Table Extensions

Table Extensions allow you to create data tables with an analytics extensions script. You can write a custom TabPy or Rserve script and optionally add one or more input tables. Table extensions are supported by Tableau Cloud, Tableau Server, and Tableau Desktop. This document focuses on Tableau Cloud.

Note: Similar to a live connection, the Table Extension refreshes every time you open up a workbook or refresh a data source.


Table Extensions have the following benefits for both new and experienced users.

  • Easily integrate scripts or advanced functions into Tableau

  • Easily drag data from Tableau data connections as input into scripts

  • Low code editor makes adding code to data sources easy

  • Integrates with Data Guide and Explain Data
  • Integrates with TabPy, Rserve, and other analytics extensions

  • Results can be used to construct dashboards or visualizations


Before you can use table extensions, you must complete the following list.

Create a Table Extension

To create a table extension, complete the following steps.

  1. Open a published workbook.
  2. Open a data source or create one.
  3. Under connections, choose New Table Extension.

    connections menu

  4. Drag it into the data model.
  5. (Optional) Drag tables from the data connection into the table extension pane to use as input into your analytics extensions script or function.

    • By default data from Tableau is passed to the analytics extension and defined as the variable _arg1, a dictionary-like structure such as: {‘colum_name’: [1,2,3], ‘column_name_2’: [3,4,5]

      Python example: The input data could be converted to a pandas dataframe using the following.

      import pandas as pddf = (pd.DataFrame(_arg1))

    • When using RServe, the input data is defined as the variable .arg1 and the data type are a named list of lists.
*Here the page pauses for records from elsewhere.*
-- ==== Sys2Proof/Machine/Operands.lean ====
section
/-! DEFINITION. The forms in which the rules take bytes: a block from a byte list or from BUF, a schedule word from a
block, the 64-bit footer (00 R9; 20 R52, R53; 41 R120). The one operand field of the encoding, CNT with its chunk, is
unpacked in Sys2Proof/Decode.lean (30 R77, R78). -/

namespace Sys2Proof.Machine

/-- n bytes 0x00. -/
def zeros (n : Nat) : List Byte := List.replicate n 0x00

/-- `bytes_be64(v)`: the 8 bytes of a 64-bit value, most significant byte first (00 R9). -/
def bytesBE64 (v : BitVec 64) : List Byte :=
  [(v >>> 56).setWidth 8, (v >>> 48).setWidth 8, (v >>> 40).setWidth 8, (v >>> 32).setWidth 8,
    (v >>> 24).setWidth 8, (v >>> 16).setWidth 8, (v >>> 8).setWidth 8, v.setWidth 8]

/-- The 64 bytes of a byte list from an offset up, as a block: `l[off..off+63]` (44 R178, 43 R155). -/
def blockAt (l : List Byte) (off : Nat) : Block := Vector.ofFn fun j : Fin 64 => l.getD (off + j) 0x00

/-- BUF[0..63] as a block (44 R174). -/
def State.bufBlock (s : State) : Block := blockAt (s.memRead 0 64) 0

/-- Byte j of a block. -/
def Block.byte (blk : Block) (j : Nat) : Byte := blk.toList.getD j 0x00

/-- `be32(blk[4t], blk[4t+1], blk[4t+2], blk[4t+3])` (41 R120, 20 R52). -/
def Block.word (blk : Block) (t : Nat) : Word :=
  be32 (Block.byte blk (4 * t)) (Block.byte blk (4 * t + 1)) (Block.byte blk (4 * t + 2)) (Block.byte blk (4 * t + 3))

/-- W[t]. -/
def Schedule.word (w : Schedule) (t : Nat) : Word := w.toList.getD t 0

end Sys2Proof.Machine
end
    • For supported relational data sources, you can use Custom SQL as an input into a table extension. When parameters are used in the Custom SQL query, changing the parameter causes the query to rerun and the script to recompute. This creates a path to dynamically update parameters in a dashboard and filter or otherwise pass values to the table extension script.
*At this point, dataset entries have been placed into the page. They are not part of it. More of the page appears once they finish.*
-- ==== Sys2Proof/Machine/Flags.lean ====
section
/-! DEFINITION. The core has no flags and no condition codes (10 R33): what a command leaves to be observed are the codes
of PHASE and REASON and the status word, a view (10 R28, R29, R32). -/

namespace Sys2Proof.Machine

/-- The 2-bit code of PHASE (10 R28). -/
def Phase.code : Phase → BitVec 2
  | .idle => 0
  | .active => 1
  | .done => 2
  | .faulted => 3

/-- The 4-bit code of REASON (10 R29, 60 R210). -/
def Reason.code : Reason → BitVec 4
  | .none => 0
  | .illegalOpc => 1
  | .reservedField => 2
  | .sequence => 3
  | .length => 4

/-- `status = zext_32({FILL, REASON, 0b00, PHASE})` (10 R32). -/
def statusOf (fill : BitVec 6) (reason : Reason) (phase : Phase) : Word :=
  (fill ++ reason.code ++ (0 : BitVec 2) ++ phase.code).setWidth 32

/-- The status word, assembled at the moment it is asked for (10 R32). -/
def State.statusWord (s : State) : Word := statusOf s.fill s.reason s.phase

end Sys2Proof.Machine
end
      relational data sources

  6. In the Script area, enter your script or function call. The script must return a dictionary or list of lists, essentially a JSON object. A script for RServe must return a data.frame or list of named lists while the script for Python must return a dictionary.

    Python example: We use the following explicit return command.
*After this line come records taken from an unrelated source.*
/-! ### Reset and the invariant (70 R240; 10 R23, R24, R29) -/

/-- 70 R240: after hardware reset, from whatever state, PHASE = IDLE, REASON = NONE, FILL = 0 and both channels are
empty, and STATUS reads 0x00000000. -/
def Obligations.ResetState : Prop :=
  (∀ s : State,
    s.hardwareReset.phase = .idle ∧ s.hardwareReset.reason = .none ∧ s.hardwareReset.fill = 0 ∧
    s.hardwareReset.cmdq = [] ∧ s.hardwareReset.rspq = [] ∧
    exec .status s.hardwareReset = .next { s.hardwareReset with rspq := [0x00000000] }) ∧
  State.reset.phase = .idle ∧ State.reset.reason = .none ∧ State.reset.fill = 0 ∧ State.reset.cmdq = [] ∧
  State.reset.rspq = []

/-- 10 R23, R24, R29, 70 R240: the invariant holds after reset, and the host's reads and writes keep it. The canonical form
of BUF is the model's choice (log 3), and so are the host's actions between steps and the read of an empty RSPQ
(log 12). -/
def Obligations.InvariantAtResetAndUnderTheHost : Prop :=
  State.reset.Inv ∧ (∀ s : State, s.hardwareReset.Inv) ∧
  ∀ s : State, s.Inv → (∀ ws, (s.hostWrite ws).Inv) ∧ s.hostRead.2.Inv

/-- 10 R23, R24, R29: every step keeps the invariant: LEN ≤ N_MAX and FILL = LEN mod 64 while a computation is open or
done, FILL is 0 until START, REASON holds a cause exactly in FAULTED, and BUF stays canonical; the canonical form, a
list without an entry for 0x00, is the model's choice (log 3). -/
def Obligations.StepKeepsTheInvariant : Prop :=
  ∀ s t : State, s.Inv → step s = .next t → t.Inv

/-! ### Whole-machine rules -/

/-- 60 R216, R211, R212: no step leaves FAULTED, changes the first cause, or touches H, LEN, FILL, BUF or PADBLK there;
hardware reset leaves it. -/
def Obligations.FaultIsSticky : Prop :=
  (∀ s t : State, s.phase = .faulted → step s = .next t →
    t.phase = .faulted ∧ t.reason = s.reason ∧ t.h = s.h ∧ t.len = s.len ∧ t.fill = s.fill ∧ t.buf = s.buf ∧
    t.padblk = s.padblk) ∧
  ∀ s : State, s.hardwareReset.phase = .idle

/-- 10 R28, 44 R170: the moves of PHASE. One START per reset, and FINALIZE is terminal. -/
def Obligations.PhaseMoves : Prop :=
  ∀ s t : State, step s = .next t →
    (s.phase = .idle → t.phase = .idle ∨ t.phase = .active ∨ t.phase = .faulted) ∧
    (s.phase = .active → t.phase = .active ∨ t.phase = .done ∨ t.phase = .faulted) ∧
    (s.phase = .done → t.phase = .done ∨ t.phase = .faulted) ∧
    (s.phase = .faulted → t.phase = .faulted)

/-- 10 R20: a step that changes H carries out START in IDLE, or an ABSORB in ACTIVE that completes a block, or FINALIZE in
ACTIVE; H is then the initial values, or the chained state after the complete blocks of BUF[0..FILL-1] ++ chunk, or the
one after the blocks of BUF[0..r-1] ++ PAD(LEN) with r = LEN mod 64. Over every state: where LEN is above N_MAX or FILL
differs from LEN mod 64, r and the footer are the model's choice (log 14). -/
def Obligations.WritersOfTheChainedState : Prop :=
  ∀ s t : State, step s = .next t → t.h ≠ s.h →
    (∃ rest, decode s.cmdq = .command .start rest ∧ s.phase = .idle ∧ t.phase = .active ∧
      t.h = ⟨0x67452301, 0xEFCDAB89, 0x98BADCFE, 0x10325476, 0xC3D2E1F0⟩) ∨
    (∃ chunk rest, decode s.cmdq = .command (.absorb chunk) rest ∧ s.phase = .active ∧ t.phase = .active ∧
      64 ≤ s.fill.toNat + chunk.length ∧
      t.h = chain s.h (s.memRead 0 s.fill.toNat ++ chunk) ((s.fill.toNat + chunk.length) / 64)) ∨
    (∃ rest, decode s.cmdq = .command .finalize rest ∧ s.phase = .active ∧ t.phase = .done ∧
      t.h = chain s.h (s.memRead 0 (s.len.toNat % 64) ++ pad s.len.toNat)
        (if s.len.toNat % 64 + 9 ≤ 64 then 1 else 2))

/-- 60 R211, R212: a step that raises a fault is precise: it records the cause, and H, LEN, FILL, BUF, PADBLK and RSPQ
are as before. -/
def Obligations.FaultsArePrecise : Prop :=
  ∀ s t : State, step s = .next t → s.phase ≠ .faulted → t.phase = .faulted →
    t.reason ≠ .none ∧ t.h = s.h ∧ t.len = s.len ∧ t.fill = s.fill ∧ t.buf = s.buf ∧ t.padblk = s.padblk ∧
    t.rspq = s.rspq

/-- 30 R71, R81, 20 R60: a step that carries out STATUS appends the status word; a step that carries out FINALIZE in
ACTIVE ends the computation and appends the five words of the new H; every other step leaves RSPQ as it was. No word
already there is ever changed. -/
def Obligations.ResponsesAreAppended : Prop :=
  ∀ s t : State, step s = .next t →
    (∃ rest, decode s.cmdq = .command .status rest ∧ t.rspq = s.rspq ++ [s.statusWord]) ∨
    (∃ rest, decode s.cmdq = .command .finalize rest ∧ s.phase = .active ∧ t.phase = .done ∧
      t.rspq = s.rspq ++ [t.h.a, t.h.b, t.h.c, t.h.d, t.h.e]) ∨
    ((∀ rest, decode s.cmdq ≠ .command .status rest) ∧
      (s.phase = .active → ∀ rest, decode s.cmdq ≠ .command .finalize rest) ∧ t.rspq = s.rspq)

/-- 30 R74, 20 R60, R63: a step takes words from the head of CMDQ only, each once and in order: at least one, unless the
core waits. -/
def Obligations.CommandsAreConsumedInOrder : Prop :=
  ∀ s t : State, step s = .next t →
    ∃ own, s.cmdq = own ++ t.cmdq ∧ (own = [] ↔ decode s.cmdq = .waiting)

/-- 20 R60, R63, 30 R74; log 12: what the host appends behind a whole command does not change what that command does. -/
def Obligations.HostWriteCommutesWithStep : Prop :=
  ∀ (s t : State) (ws : List Word),
    decode s.cmdq ≠ .waiting → step s = .next t → step (s.hostWrite ws) = .next (t.hostWrite ws)

/-- 20 R58, R60; log 12: a host read of a word that is already on RSPQ gives the same word before and after a step, and
removes it and nothing else. -/
def Obligations.HostReadCommutesWithStep : Prop :=
  ∀ s t : State, s.rspq ≠ [] → step s = .next t →
    t.hostRead.1 = s.hostRead.1 ∧ step s.hostRead.2 = .next t.hostRead.2

/-! ### What the core computes (44 R177 to R179) -/

/-- 44 R177: START begins with the empty message, and an ABSORB within the limit extends the message held, whatever has
been absorbed before and however the chunk was cut; neither emits. -/
def Obligations.AbsorbExtendsTheMessage : Prop :=
  (∀ s : State, s.phase = .idle → ∃ t, exec .start s = .next t ∧ t.Holds [] ∧ t.rspq = s.rspq) ∧
  ∀ (s : State) (m chunk : List Byte),
    s.Holds m → (m ++ chunk).length ≤ 2 ^ 61 - 1 →
      ∃ t, exec (.absorb chunk) s = .next t ∧ t.Holds (m ++ chunk) ∧ t.rspq = s.rspq

/-- 44 R178: FINALIZE of a state that holds `m` emits H_k, the chained state after the padded message's blocks. -/
def Obligations.FinalizeEmitsTheDigest : Prop :=
  ∀ (s : State) (m : List Byte), s.Holds m →
    ∃ t, exec .finalize s = .next t ∧ t.phase = .done ∧ t.rspq = s.rspq ++ (sha1State m).toList

/-- 44 R177: however a message is split into chunks, START, the ABSORBs and FINALIZE emit the same five words, and after
the ABSORBs the core holds the message. -/
def Obligations.ChunkInvariance : Prop :=
  ∀ (s : State) (chunks : List (List Byte)),
    s.phase = .idle → (∀ c ∈ chunks, c.length ≤ 65535) → chunks.flatten.length ≤ 2 ^ 61 - 1 →
      ∃ t u, execAll (.start :: chunks.map .absorb) s = .next t ∧ t.Holds chunks.flatten ∧ t.rspq = s.rspq ∧
        exec .finalize t = .next u ∧ u.rspq = s.rspq ++ (sha1State chunks.flatten).toList

/-- 44 R179, 30 R91: for every message of at most N_MAX bytes the words of DIGEST, at the head of CMDQ of an IDLE core,
run to the end of the computation without a fault, emit the digest words and leave what follows them on CMDQ. -/
def Obligations.DigestCommandReturnsTheDigest : Prop :=
  ∀ (s : State) (m : List Byte) (rest : List Word),
    s.phase = .idle → s.reason = .none → m.length ≤ 2 ^ 61 - 1 → s.cmdq = Asm.digest m ++ rest →
      ∃ t, Sys2Proof.core.run (digestCommands m).length s = .next t ∧ t.phase = .done ∧ t.reason = .none ∧
        t.cmdq = rest ∧ t.rspq = s.rspq ++ (sha1State m).toList

/-- 70 R249: FINALIZE in ACTIVE ends the computation, unless the words behind it on CMDQ are a command that waits; a
step ends one in no other way; from an end a step leads to an end or to a failure, unless a command waits; IDLE, ACTIVE
and a core with a command that waits are no end; and no state is both an end and a failure. That an end is the five
words standing on RSPQ now is the model's reading (log 16). -/
def Obligations.EndOfAComputation : Prop :=
  (∀ s : State, s.phase = .active → (decode s.cmdq = .waiting → s.cmdq = []) →
    ∃ t, exec .finalize s = .next t ∧ t.ended) ∧
  (∀ s t : State, step s = .next t → s.phase ≠ .done → t.ended →
    s.phase = .active ∧ ∃ rest, decode s.cmdq = .command .finalize rest) ∧
  (∀ s t : State, s.ended → step s = .next t → (decode t.cmdq = .waiting → t.cmdq = []) → t.ended ∨ t.failed) ∧
  ∀ s : State,
    ((s.phase = .idle ∨ s.phase = .active ∨ (decode s.cmdq = .waiting ∧ s.cmdq ≠ [])) → ¬ s.ended) ∧
    (s.failed ↔ s.phase = .faulted) ∧ ¬ (s.ended ∧ s.failed)

/-! ### What stays invisible (70 R241, 10 R35) -/

/-- 70 R241, 10 R35; 93 U5, U6, U7: two states that agree on what the spec lets a command read stay so under a step. No
reset value the model names, no stale byte of BUF and no free value is ever read. -/
def Obligations.StepReadsNothingUnspecified : Prop :=
  ∀ s s' : State, s.Inv → s'.Inv → s.Alike s' →
    ∃ t t', step s = .next t ∧ step s' = .next t' ∧ t.Alike t'

/-- 70 R241: whatever H, A..E, LEN, BUF, PADBLK and W hold after reset, every run emits the same words and shows the same
PHASE, REASON and FILL as from the values the model names. -/
def Obligations.UnspecifiedResetValuesAreInvisible : Prop :=
  ∀ (r : State) (n : Nat),
    r.phase = .idle → r.reason = .none → r.fill = 0 → r.buf.wf = true →
      ∃ t t', Sys2Proof.core.run n r = .next t ∧
        Sys2Proof.core.run n { State.reset with cmdq := r.cmdq, rspq := r.rspq } = .next t' ∧
        t.rspq = t'.rspq ∧ t.cmdq = t'.cmdq ∧ t.phase = t'.phase ∧ t.reason = t'.reason ∧ t.fill = t'.fill
end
    return df.to_dict(orient='list')

  7. Note: Table extensions don't support directly calling TabPy endpoints if TABPY_EVALUATE_ENABLE is disabled in TabPy.

  8. Select Apply to run the script.
  9. (Optional) If you’re relating the table extension to another table in the data model, define the relationship between at least one field in each table. If the fields have the same name, this may happen automatically.

  10. Choose Update Now and the results appear in the Output Table tab.

    output results table

Note: If you don't define a relationship to a table in the data model, the Input Table tab is empty and will display the message ‘Data preview unavailable’.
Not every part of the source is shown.